If elected, Harold said she will be setting forth a series of reforms that she will be calling upon the General Assembly to enact “to make businesses have an incentive to create jobs here and to not just ship them to other states.”

— Providing better treatment options for Illinoisans addicted to opioids.

“Right now, our attorney general is not being as proactive as she could be,” Harold said. “There are best practices and treatment mechanisms that could save lives if we were more proactive.”

Harold said she has been talking with state’s attorneys in the state about what could be done to “leverage the resources that we have to provide treatment options to the people who want to be treated.” Harold said the “biggest problem” she has heard from local prosecutors is that “once people come to a point where they want to actually get treatment, we don’t have enough facilities within our state.”

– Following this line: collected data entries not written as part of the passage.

-- ==== Sys2Proof/Tests/Slice0.lean ====
section
/-! SUPPORT. Tests of the model's own: ill-formed commands, worked examples of the spec, and, for each statement, states and operands that meet the
hypotheses of each of its clauses together. -/

namespace Sys2Proof.Tests
open Sys2Proof Sys2Proof.Machine
set_option maxRecDepth 10000
set_option Elab.async false

/-! ## States for the tests -/

theorem pair_eta {α β : Type} {o : Option (α × β)} (h : o.isSome = true) : o = some ((o.get h).1, (o.get h).2) := by
  cases o with
  | none => cases h
  | some x => rfl

theorem some_eta {α : Type} {o : Option α} (h : o.isSome = true) : o = some (o.get h) := by
  cases o with
  | none => cases h
  | some x => rfl

theorem true_eta {α : Type} {q : Bool × α} (h : q.1 = true) : q = (true, q.2) := by
  cases q; cases h; rfl

theorem cons_eta {α : Type} {l : List α} (h : l.isEmpty = false) : l = l.head (by cases l; cases h; simp) :: l.tail := by
  cases l with
  | nil => cases h
  | cons x xs => rfl

/-- The state after reset with its start steps passed. -/
def up : State := { State.reset with start := { held := false, step := 12 } }

/-- Such a state with dictionary objects set. -/
def od (l : List (Nat × Nat × Nat)) : State := l.foldl (fun s e => s.setObj e.1 e.2.1 e.2.2) up

/-- A state at an elapsed time, and with T at it. -/
def at_ (n : Nat) (s : State) : State := { s with time := { s.time with clk := n, t := n } }

/-- A state with a motif 0. -/
def mot (x : Motif) (s : State := up) : State := s.setMotif 0 x

/-- A state with waiting delivered packets. -/
def inbox (ps : List Packet) (s : State := up) : State := { s with net := { s.net with inbox := ps } }

/-- A state with packets in the network. -/
def flying (ps : List Packet) (s : State := up) : State := { s with net := { s.net with flying := ps } }

/-- A state with DRAM of 1 GiB and a waiting request. -/
def dramReq (p : Packet) : State := { od [(0x3012, 2, 1024)] with power := { on := 2 ^ 11 }, dram := { ranks := 1, rawMiB := 2048, rate := 3200, rows := [p] } }

/-- A motif with one run at position 0 of a context with the given operation. -/
def runMotif (op : Nat) (r : Run) : Motif := (({} : Motif).setSlot 0 0 { ctx := BitVec.ofNat 128 op }).setCell 0 { runs := [r] }

theorem inr_eta {α β : Type} {o : Sum α β} (h : o.isRight = true) : o = .inr (o.getRight h) := by
  cases o with
  | inl _ => cases h
  | inr _ => rfl

/-- The state an instruction that completed leaves. -/
def okOf : FzRes → Option State
  | .ok s => some s
  | _ => none

theorem ok_eta {r : FzRes} (h : (okOf r).isSome = true) : r = .ok ((okOf r).get h) := by
  cases r with
  | ok s => rfl
  | _ => cases h

/-- Core c as it starts, with its bank 0 as given. -/
def fzCore (c : Nat) (b : FBank := { }) : Core := { Core.atReset c with started := true }.setBank 0 b

/-- A state in which core c runs. -/
def fz (c : Nat) (x : Core := fzCore c) : State := up.setCore c x

/-- Supervisor 0 with words in its data memory and a save region, whose bank 0 owns the FP file. -/
def sup (b : FBank) (ws : List (Nat × Nat)) (mode : Nat := 1) : Core :=
  { fzCore 64 b with corecfg := mode, fpown := 0, savbase := 0x10000, savlim := 0x11000, splo := 0x10000, sphi := 0x11000,
                     dmem := ws.foldl (fun m e => memWrite m e.1 (leBytes e.2 4)) [] }

/-- Supervisor 0 whose bank 0 has an FP save area. -/
def fpState (regs : SMap Word := []) : State := fz 64 (sup { ssb := 0x10010#32, regs := regs } [(4, 0x10100)])

/-- A region reload image of no motifs with one empty section, as little-endian bytes (Tables 7.2, 7.3). -/
def smallImage : List Byte :=
  leBytes 0xff000e28413a7ccfd650ca00000000000000000000000000000001000000010000000700000000000000000000000400000050000000010d4f04000040000149504644 80

/-- Shuttle 0 with words in its data memory and a save region. -/
def shut (b : FBank) (ws : List (Nat × Nat)) : Core :=
  { fzCore 0 b with savbase := 0x10000, savlim := 0x11000, splo := 0x10000, sphi := 0x11000,
                    dmem := ws.foldl (fun m e => memWrite m e.1 (leBytes e.2 4)) [] }

/-- A context of shuttle 0 at 0x10020 that is not resident, with its two frames. -/
def away : List (Nat × Nat) := [(0x20, 0x100D0), (0x2C, 0x10400), (0x80, 0), (0xCC, 0x10080), (0x30, 1), (0x7C, 0x10030)]

/-- Shuttle 0 with every bank for contexts taken; the earliest, bank 2, has a save stack up to a limit. -/
def fullShut (limit : Word) : Core :=
  (((shut { regs := [(1, 0x10020#32)] } away).setBank 2 { resident := true, ssb := 0x10810#32, ssp := 0x10810#32, ssl := limit }).setBank 3
    { resident := true, age := 1 }).setBank 4 { resident := true, age := 2 }

theorem frame_eta {α β γ δ : Type} {q : Option (α × β × γ) × δ} (h : q.1.isSome = true) : q = (some ((q.1.get h).1, (q.1.get h).2.1, (q.1.get h).2.2), q.2) := by
  obtain ⟨_ | ⟨a, b, c⟩, d⟩ := q
  · cases h
  · rfl

/-! ## Every check of WellFormed refuses an ill-formed command -/

theorem test_wf_path : (Instr.timeSourceWrite 3 1).wf = false ∧ (Instr.timeSourceWrite 2 1).wf = true := by decide
theorem test_wf_value : (Instr.timeSourceWrite 2 256).wf = false ∧ (Instr.timeSourceWrite 2 255).wf = true := by decide
theorem test_wf_bytes : (Instr.imageData [256]).wf = false ∧ (Instr.imageData [255]).wf = true := by decide
theorem test_wf_blocks : (Instr.voteFrame 1 [2 ^ 64]).wf = false ∧ (Instr.voteFrame 1 [2 ^ 64 - 1]).wf = true := by decide
theorem test_wf_ecc : (Instr.cellLd { ecc := 3 }).wf = false ∧ (Instr.cellLd { ecc := 2 }).wf = true := by decide
theorem test_wf_core : (Instr.fzAdd 69 1 2 3).wf = false ∧ (Instr.fzAdd 68 1 2 3).wf = true := by decide
theorem test_wf_register : (Instr.fzAdd 68 32 2 3).wf = false ∧ (Instr.fzAdd 68 31 2 3).wf = true := by decide
theorem test_wf_shift : (Instr.fzSlli 68 1 2 32).wf = false ∧ (Instr.fzSlli 68 1 2 31).wf = true := by decide
theorem test_wf_sampler : (Instr.samplerRecordOffer 0x000B 0 []).wf = false ∧ (Instr.samplerRecordOffer 7 0 []).wf = true := by decide
theorem test_wf_beat : (Instr.cellAdd { m := 64 }).wf = false ∧ (Instr.cellAdd { pos := 16 }).wf = false ∧ (Instr.cellAdd { m := 63, pos := 15 }).wf = true := by
  decide
theorem test_wf_scrub : (Instr.scrubRead { unit := 64 }).wf = false ∧ (Instr.scrubRead { hoop := true, unit := 4 }).wf = false ∧
    (Instr.scrubRead { hoop := true, unit := 3 }).wf = true := by decide
theorem test_wf_measures : (Instr.epochBoundary { supplies := List.replicate 15 0 }).wf = false ∧ (Instr.epochBoundary {}).wf = true := by decide
theorem test_wf_serial : (Instr.uartFrameEnd 7 0 [{ value := 256 }]).wf = false ∧ (Instr.uartFrameEnd 7 0 [{ value := 255 }]).wf = true := by decide
theorem test_wf_line : (Instr.csiLongPacket 1 { dt := 64 }).wf = false ∧ (Instr.csiLongPacket 1 { dt := 63 }).wf = true := by decide
theorem test_wf_state : (Instr.alStateRequest { state := 5 }).wf = false ∧ (Instr.alStateRequest { state := 8 }).wf = true := by decide
theorem test_wf_board : (Instr.resetRelease { mode := 8 } []).wf = false ∧ (Instr.resetRelease { mode := 7 } []).wf = true := by decide
theorem test_wf_steps : (Instr.resetRelease {} [{ code := 256 }]).wf = false ∧ (Instr.resetRelease {} [{ code := 255 }]).wf = true := by decide
theorem test_wf_tids : (Instr.tidGrantNotice 63 [4096]).wf = false ∧ (Instr.tidGrantNotice 63 [4095]).wf = true := by decide

/-! ## Worked examples of the spec -/

/-- The release of TC1 across an epoch boundary (before Table 1.5): diff(0x0000_0320, 0xFFFF_FF38) = +1,000. -/
theorem test_release_after_epoch : diff 0x320#32 0xFFFFFF38#32 = 1000 := by decide

/-- Table 2.10: contexts β and γ of TC1, as 128-bit words. -/
def ctxBeta : BitVec 128 := 0x80000005_00002138_00000000_010B3C60#128

/-- Context γ of Table 2.10. -/
def ctxGamma : BitVec 128 := 0x80000006_00003138_000003D7_010BA334#128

— Criminal justice reform.

“What I’d like to see that look like in Illinois is more use of drug courts, mental health courts and veterans courts,” Harold said. “That’s important, because right now we are spending a lot of money incarcerating people, but we are not seeing good outcomes from it; we are not seeing people coming out of prison better-equipped to get a job, better-equipped to invest in their community. We’re seeing people who may have decided to try to turn their life around, but they come out of the system where their opportunities for employment or housing are a lot worse than they were before they started.

“If a judge feels that somebody could be rehabilitated, I would rather have us invest those dollars up front for giving somebody an opportunity to try to turn their life around, as opposed to just continuing to waste money on a system that we know has broken policies and has failed us. I think it’s a better use of tax dollars. I think it would be enhancing of public safety. But I also think it’s a better reflection of the values that we have as conservatives, because we do believe in things like human dignity, the sanctity of every life and that every human being is made in the image of God.

“I want our criminal justice system to actually reflect those principles, and I’m going to fight to make them a priority.”